TASK DIRECTIONS: Quote the records below word for word, please, from the very first line through the one that contains "(∀ n, a.nodes[e.idx.toNat]?", and nothing beyond it.

DATASET EXTRACT:
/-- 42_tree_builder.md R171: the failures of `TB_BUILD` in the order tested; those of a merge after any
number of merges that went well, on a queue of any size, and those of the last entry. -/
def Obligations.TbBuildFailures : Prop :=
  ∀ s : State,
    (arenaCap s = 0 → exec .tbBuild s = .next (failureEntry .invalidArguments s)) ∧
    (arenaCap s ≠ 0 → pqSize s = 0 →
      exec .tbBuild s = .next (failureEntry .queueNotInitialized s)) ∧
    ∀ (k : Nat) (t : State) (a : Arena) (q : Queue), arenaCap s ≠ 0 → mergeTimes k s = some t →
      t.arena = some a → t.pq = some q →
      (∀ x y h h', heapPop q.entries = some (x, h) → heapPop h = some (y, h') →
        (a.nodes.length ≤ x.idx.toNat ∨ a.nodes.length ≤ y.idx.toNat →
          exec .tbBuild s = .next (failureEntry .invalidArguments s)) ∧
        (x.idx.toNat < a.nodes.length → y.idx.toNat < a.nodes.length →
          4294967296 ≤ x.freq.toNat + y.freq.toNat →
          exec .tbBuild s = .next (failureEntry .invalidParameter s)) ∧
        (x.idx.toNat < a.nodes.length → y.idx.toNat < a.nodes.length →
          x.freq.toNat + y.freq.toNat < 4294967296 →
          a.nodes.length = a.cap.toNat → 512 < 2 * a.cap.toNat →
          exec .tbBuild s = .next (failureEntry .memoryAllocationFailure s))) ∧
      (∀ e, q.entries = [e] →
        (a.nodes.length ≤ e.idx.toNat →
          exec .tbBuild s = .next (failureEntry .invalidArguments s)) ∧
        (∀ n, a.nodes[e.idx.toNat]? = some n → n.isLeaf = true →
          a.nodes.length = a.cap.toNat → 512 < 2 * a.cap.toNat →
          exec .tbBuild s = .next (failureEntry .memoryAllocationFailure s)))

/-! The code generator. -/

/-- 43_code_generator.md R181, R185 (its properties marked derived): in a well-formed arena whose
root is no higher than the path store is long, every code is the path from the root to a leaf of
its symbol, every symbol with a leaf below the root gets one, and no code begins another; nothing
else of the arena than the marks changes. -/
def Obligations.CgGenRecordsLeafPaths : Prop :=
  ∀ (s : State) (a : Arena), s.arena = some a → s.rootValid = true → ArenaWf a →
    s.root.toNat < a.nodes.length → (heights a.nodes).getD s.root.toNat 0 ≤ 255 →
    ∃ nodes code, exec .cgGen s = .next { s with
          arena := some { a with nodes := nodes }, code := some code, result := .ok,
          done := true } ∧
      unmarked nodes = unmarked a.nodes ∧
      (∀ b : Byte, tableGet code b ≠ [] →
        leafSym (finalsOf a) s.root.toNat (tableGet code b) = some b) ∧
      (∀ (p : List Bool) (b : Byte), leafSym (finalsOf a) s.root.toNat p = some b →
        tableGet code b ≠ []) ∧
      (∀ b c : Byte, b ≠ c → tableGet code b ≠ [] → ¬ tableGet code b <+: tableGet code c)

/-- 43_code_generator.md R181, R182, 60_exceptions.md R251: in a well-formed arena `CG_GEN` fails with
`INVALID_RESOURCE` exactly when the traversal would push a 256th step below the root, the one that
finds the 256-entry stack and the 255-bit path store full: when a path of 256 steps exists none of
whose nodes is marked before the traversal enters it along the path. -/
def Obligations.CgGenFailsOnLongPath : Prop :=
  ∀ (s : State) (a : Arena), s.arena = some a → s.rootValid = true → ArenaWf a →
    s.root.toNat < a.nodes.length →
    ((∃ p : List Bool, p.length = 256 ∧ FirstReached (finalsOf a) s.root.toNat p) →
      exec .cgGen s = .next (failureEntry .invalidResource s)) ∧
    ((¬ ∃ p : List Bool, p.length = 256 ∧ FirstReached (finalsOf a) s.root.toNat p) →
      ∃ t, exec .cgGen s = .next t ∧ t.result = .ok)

SOLUTION FOR THIS TASK:
/-- 42_tree_builder.md R171: the failures of `TB_BUILD` in the order tested; those of a merge after any
number of merges that went well, on a queue of any size, and those of the last entry. -/
def Obligations.TbBuildFailures : Prop :=
  ∀ s : State,
    (arenaCap s = 0 → exec .tbBuild s = .next (failureEntry .invalidArguments s)) ∧
    (arenaCap s ≠ 0 → pqSize s = 0 →
      exec .tbBuild s = .next (failureEntry .queueNotInitialized s)) ∧
    ∀ (k : Nat) (t : State) (a : Arena) (q : Queue), arenaCap s ≠ 0 → mergeTimes k s = some t →
      t.arena = some a → t.pq = some q →
      (∀ x y h h', heapPop q.entries = some (x, h) → heapPop h = some (y, h') →
        (a.nodes.length ≤ x.idx.toNat ∨ a.nodes.length ≤ y.idx.toNat →
          exec .tbBuild s = .next (failureEntry .invalidArguments s)) ∧
        (x.idx.toNat < a.nodes.length → y.idx.toNat < a.nodes.length →
          4294967296 ≤ x.freq.toNat + y.freq.toNat →
          exec .tbBuild s = .next (failureEntry .invalidParameter s)) ∧
        (x.idx.toNat < a.nodes.length → y.idx.toNat < a.nodes.length →
          x.freq.toNat + y.freq.toNat < 4294967296 →
          a.nodes.length = a.cap.toNat → 512 < 2 * a.cap.toNat →
          exec .tbBuild s = .next (failureEntry .memoryAllocationFailure s))) ∧
      (∀ e, q.entries = [e] →
        (a.nodes.length ≤ e.idx.toNat →
          exec .tbBuild s = .next (failureEntry .invalidArguments s)) ∧
        (∀ n, a.nodes[e.idx.toNat]? = some n → n.isLeaf = true →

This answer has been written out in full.